= AIM OF THE TASK =
Starting at the first line of the data below, write out each line exactly until you reach the line containing "(44_pipeline_diag.md R106). -/", and include that line too.

= Source data =
----
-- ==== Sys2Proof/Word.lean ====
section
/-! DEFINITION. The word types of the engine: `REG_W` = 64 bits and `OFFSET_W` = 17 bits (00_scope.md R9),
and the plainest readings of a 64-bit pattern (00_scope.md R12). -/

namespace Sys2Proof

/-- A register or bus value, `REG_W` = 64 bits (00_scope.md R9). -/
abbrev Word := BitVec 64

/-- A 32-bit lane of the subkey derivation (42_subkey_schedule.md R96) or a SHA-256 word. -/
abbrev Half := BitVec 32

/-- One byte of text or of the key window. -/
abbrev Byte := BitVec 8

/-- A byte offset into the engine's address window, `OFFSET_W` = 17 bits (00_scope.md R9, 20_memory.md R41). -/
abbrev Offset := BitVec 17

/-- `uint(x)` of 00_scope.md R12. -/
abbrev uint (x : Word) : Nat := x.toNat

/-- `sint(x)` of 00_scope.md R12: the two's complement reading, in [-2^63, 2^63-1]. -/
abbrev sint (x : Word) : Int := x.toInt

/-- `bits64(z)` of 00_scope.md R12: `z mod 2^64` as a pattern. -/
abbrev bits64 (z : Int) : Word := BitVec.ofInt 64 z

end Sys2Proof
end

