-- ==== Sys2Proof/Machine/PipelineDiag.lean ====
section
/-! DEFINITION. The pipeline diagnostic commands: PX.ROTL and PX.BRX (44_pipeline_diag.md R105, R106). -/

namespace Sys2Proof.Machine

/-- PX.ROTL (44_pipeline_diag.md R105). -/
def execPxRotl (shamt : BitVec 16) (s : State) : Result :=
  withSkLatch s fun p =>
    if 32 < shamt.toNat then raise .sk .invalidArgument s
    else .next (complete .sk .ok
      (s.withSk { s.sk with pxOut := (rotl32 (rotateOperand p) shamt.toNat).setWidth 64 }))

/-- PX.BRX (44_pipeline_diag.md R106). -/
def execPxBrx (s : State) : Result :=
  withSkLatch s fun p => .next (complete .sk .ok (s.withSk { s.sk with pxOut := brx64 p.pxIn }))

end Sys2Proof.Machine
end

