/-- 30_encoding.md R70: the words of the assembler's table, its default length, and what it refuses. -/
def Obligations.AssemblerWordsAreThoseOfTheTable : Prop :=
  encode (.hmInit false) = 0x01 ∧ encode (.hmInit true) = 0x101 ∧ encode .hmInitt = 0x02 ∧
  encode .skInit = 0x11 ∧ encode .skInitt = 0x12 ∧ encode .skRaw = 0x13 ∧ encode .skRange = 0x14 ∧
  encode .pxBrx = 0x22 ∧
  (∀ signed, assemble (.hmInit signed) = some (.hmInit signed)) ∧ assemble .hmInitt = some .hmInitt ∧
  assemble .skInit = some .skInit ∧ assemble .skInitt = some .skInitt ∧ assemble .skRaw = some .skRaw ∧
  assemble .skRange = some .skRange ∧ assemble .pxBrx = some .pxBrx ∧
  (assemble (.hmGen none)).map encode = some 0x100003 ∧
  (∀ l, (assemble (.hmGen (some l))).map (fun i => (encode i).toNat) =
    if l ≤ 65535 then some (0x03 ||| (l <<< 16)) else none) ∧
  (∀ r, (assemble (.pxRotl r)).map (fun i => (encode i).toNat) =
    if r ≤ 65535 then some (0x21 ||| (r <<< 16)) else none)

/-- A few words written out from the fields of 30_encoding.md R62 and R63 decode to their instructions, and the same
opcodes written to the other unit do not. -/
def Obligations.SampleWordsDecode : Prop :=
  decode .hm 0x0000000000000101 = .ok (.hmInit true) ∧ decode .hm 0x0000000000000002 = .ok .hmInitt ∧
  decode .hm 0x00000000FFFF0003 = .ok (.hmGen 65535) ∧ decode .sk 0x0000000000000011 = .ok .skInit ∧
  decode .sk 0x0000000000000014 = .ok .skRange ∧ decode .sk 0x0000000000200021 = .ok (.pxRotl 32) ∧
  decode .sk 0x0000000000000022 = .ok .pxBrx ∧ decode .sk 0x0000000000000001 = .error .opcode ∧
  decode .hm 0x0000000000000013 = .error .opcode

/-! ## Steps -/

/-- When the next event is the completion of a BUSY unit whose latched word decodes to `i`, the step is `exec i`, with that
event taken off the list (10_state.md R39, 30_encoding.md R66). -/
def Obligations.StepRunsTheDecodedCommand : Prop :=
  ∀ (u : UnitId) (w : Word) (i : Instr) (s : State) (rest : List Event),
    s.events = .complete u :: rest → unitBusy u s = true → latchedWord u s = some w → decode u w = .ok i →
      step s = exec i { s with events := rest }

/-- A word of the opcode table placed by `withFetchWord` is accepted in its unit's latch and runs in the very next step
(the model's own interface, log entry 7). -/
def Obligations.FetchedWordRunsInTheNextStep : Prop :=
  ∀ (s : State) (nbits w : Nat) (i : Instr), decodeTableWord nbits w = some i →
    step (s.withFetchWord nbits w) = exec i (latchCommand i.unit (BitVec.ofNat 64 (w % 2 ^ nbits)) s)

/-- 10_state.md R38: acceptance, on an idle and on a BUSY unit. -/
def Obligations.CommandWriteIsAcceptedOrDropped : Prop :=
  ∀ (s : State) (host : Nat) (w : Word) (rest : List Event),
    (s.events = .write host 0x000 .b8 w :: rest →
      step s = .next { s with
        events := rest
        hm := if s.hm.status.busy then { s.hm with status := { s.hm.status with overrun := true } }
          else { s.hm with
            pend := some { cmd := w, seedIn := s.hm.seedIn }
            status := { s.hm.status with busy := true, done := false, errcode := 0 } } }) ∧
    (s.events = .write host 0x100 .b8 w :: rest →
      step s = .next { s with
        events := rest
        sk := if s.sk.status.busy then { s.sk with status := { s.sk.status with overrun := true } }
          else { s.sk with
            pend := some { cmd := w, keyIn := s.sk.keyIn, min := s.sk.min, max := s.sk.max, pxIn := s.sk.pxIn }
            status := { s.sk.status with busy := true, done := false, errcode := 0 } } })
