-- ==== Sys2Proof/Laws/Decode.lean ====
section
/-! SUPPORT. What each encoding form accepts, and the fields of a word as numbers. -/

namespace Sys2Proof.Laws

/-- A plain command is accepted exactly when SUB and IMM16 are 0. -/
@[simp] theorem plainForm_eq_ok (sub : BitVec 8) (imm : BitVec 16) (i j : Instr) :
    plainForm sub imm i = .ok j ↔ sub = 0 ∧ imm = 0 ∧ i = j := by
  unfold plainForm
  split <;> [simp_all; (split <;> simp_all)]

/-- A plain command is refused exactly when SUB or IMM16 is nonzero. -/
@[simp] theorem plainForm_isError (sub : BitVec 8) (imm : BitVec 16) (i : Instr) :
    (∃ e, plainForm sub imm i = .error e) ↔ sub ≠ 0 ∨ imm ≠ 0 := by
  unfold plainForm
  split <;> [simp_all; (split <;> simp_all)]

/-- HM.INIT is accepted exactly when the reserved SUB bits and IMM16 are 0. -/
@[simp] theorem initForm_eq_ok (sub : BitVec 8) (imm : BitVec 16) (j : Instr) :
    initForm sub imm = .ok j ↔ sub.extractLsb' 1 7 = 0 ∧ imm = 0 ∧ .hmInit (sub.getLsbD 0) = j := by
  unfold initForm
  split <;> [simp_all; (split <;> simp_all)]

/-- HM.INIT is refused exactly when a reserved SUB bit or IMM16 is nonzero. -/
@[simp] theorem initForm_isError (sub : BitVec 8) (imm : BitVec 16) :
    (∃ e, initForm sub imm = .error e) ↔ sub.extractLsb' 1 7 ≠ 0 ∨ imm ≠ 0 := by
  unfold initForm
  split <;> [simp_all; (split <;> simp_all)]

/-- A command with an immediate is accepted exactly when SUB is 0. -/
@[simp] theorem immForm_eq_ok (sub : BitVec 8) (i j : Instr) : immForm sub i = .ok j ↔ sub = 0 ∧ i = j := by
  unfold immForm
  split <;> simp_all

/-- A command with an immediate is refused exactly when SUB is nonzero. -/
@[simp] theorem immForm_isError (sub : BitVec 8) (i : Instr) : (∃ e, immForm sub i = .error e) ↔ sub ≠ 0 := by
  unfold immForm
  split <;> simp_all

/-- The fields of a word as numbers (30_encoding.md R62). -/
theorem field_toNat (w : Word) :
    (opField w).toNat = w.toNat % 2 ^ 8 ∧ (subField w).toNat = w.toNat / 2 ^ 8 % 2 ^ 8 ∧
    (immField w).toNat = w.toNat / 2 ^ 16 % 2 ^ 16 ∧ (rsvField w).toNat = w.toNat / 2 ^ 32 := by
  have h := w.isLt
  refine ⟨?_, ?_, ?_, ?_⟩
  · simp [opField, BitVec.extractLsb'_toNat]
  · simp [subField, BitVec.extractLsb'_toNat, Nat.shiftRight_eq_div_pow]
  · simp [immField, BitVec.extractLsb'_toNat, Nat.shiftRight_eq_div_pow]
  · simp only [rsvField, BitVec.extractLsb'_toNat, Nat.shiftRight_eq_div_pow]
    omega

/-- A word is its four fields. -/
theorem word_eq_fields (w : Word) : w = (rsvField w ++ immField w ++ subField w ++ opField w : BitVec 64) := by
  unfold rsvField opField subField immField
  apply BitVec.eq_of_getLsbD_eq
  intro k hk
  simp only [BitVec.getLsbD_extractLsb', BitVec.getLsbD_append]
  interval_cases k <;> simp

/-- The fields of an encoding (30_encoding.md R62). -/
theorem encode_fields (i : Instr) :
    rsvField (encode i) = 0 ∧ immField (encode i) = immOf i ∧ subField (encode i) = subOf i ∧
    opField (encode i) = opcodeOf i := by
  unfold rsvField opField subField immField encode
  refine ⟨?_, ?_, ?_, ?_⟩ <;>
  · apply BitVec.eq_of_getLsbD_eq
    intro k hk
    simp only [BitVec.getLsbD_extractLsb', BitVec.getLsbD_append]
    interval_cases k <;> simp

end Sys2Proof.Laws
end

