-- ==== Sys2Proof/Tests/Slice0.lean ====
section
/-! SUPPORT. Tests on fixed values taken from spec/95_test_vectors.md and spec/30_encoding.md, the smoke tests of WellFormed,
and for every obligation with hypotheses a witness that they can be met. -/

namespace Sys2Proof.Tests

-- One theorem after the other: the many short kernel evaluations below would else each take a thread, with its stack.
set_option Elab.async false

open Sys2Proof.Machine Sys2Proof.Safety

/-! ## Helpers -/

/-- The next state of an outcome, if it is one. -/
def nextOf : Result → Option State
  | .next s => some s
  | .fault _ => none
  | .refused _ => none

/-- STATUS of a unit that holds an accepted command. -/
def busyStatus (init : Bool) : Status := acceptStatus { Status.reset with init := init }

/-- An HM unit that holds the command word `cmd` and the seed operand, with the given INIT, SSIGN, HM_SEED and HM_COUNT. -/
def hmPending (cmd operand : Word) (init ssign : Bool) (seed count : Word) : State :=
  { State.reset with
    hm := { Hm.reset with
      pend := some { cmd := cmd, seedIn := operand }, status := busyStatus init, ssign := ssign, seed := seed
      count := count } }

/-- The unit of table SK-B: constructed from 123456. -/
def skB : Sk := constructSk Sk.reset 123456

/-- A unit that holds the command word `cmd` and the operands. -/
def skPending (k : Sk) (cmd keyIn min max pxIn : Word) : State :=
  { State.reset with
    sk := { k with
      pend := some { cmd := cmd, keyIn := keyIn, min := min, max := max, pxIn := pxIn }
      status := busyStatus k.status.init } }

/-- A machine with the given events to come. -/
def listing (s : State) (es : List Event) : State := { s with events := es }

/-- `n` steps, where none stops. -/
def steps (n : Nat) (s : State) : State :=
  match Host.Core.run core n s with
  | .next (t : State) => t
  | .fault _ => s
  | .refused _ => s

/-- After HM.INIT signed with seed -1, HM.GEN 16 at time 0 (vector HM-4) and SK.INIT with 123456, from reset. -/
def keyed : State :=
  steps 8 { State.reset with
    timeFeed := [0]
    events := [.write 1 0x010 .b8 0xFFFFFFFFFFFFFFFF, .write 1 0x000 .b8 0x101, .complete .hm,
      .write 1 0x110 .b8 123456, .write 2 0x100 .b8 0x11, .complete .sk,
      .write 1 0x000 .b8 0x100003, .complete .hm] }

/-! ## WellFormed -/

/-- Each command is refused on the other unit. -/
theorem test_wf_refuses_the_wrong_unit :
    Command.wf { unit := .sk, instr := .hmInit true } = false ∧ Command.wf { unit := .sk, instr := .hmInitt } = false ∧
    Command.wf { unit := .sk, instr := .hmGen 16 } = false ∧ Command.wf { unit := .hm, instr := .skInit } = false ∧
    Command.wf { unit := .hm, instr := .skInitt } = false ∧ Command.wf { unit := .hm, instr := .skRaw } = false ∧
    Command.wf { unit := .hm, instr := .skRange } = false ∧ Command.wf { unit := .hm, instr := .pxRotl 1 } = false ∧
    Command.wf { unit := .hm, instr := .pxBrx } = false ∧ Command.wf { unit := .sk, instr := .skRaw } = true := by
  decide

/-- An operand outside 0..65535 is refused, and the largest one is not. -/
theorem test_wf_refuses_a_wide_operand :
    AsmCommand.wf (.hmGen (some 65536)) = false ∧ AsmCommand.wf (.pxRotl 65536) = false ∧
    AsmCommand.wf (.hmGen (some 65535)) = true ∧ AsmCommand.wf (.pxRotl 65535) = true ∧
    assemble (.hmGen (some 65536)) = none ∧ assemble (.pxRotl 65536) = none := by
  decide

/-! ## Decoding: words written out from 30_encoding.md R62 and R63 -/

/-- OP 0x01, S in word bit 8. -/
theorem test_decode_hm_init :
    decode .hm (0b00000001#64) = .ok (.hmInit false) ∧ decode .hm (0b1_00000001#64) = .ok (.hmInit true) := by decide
----
= ANSWER TO THIS TASK =
-- ==== Sys2Proof/Word.lean ====
section
/-! DEFINITION. The word types of the engine: `REG_W` = 64 bits and `OFFSET_W` = 17 bits (00_scope.md R9),
and the plainest readings of a 64-bit pattern (00_scope.md R12). -/

namespace Sys2Proof

/-- A register or bus value, `REG_W` = 64 bits (00_scope.md R9). -/
abbrev Word := BitVec 64

/-- A 32-bit lane of the subkey derivation (42_subkey_schedule.md R96) or a SHA-256 word. -/
abbrev Half := BitVec 32

/-- One byte of text or of the key window. -/
abbrev Byte := BitVec 8

/-- A byte offset into the engine's address window, `OFFSET_W` = 17 bits (00_scope.md R9, 20_memory.md R41). -/
abbrev Offset := BitVec 17

/-- `uint(x)` of 00_scope.md R12. -/
abbrev uint (x : Word) : Nat := x.toNat

/-- `sint(x)` of 00_scope.md R12: the two's complement reading, in [-2^63, 2^63-1]. -/
abbrev sint (x : Word) : Int := x.toInt

/-- `bits64(z)` of 00_scope.md R12: `z mod 2^64` as a pattern. -/
abbrev bits64 (z : Int) : Word := BitVec.ofInt 64 z

end Sys2Proof
end

-- ==== Sys2Proof/Machine/PipelineDiag.lean ====
section
/-! DEFINITION. The pipeline diagnostic commands: PX.ROTL and PX.BRX (44_pipeline_diag.md R105, R106). -/

namespace Sys2Proof.Machine

/-- PX.ROTL (44_pipeline_diag.md R105). -/
def execPxRotl (shamt : BitVec 16) (s : State) : Result :=
  withSkLatch s fun p =>
    if 32 < shamt.toNat then raise .sk .invalidArgument s
    else .next (complete .sk .ok
      (s.withSk { s.sk with pxOut := (rotl32 (rotateOperand p) shamt.toNat).setWidth 64 }))

/-- PX.BRX (44_pipeline_diag.md R106). -/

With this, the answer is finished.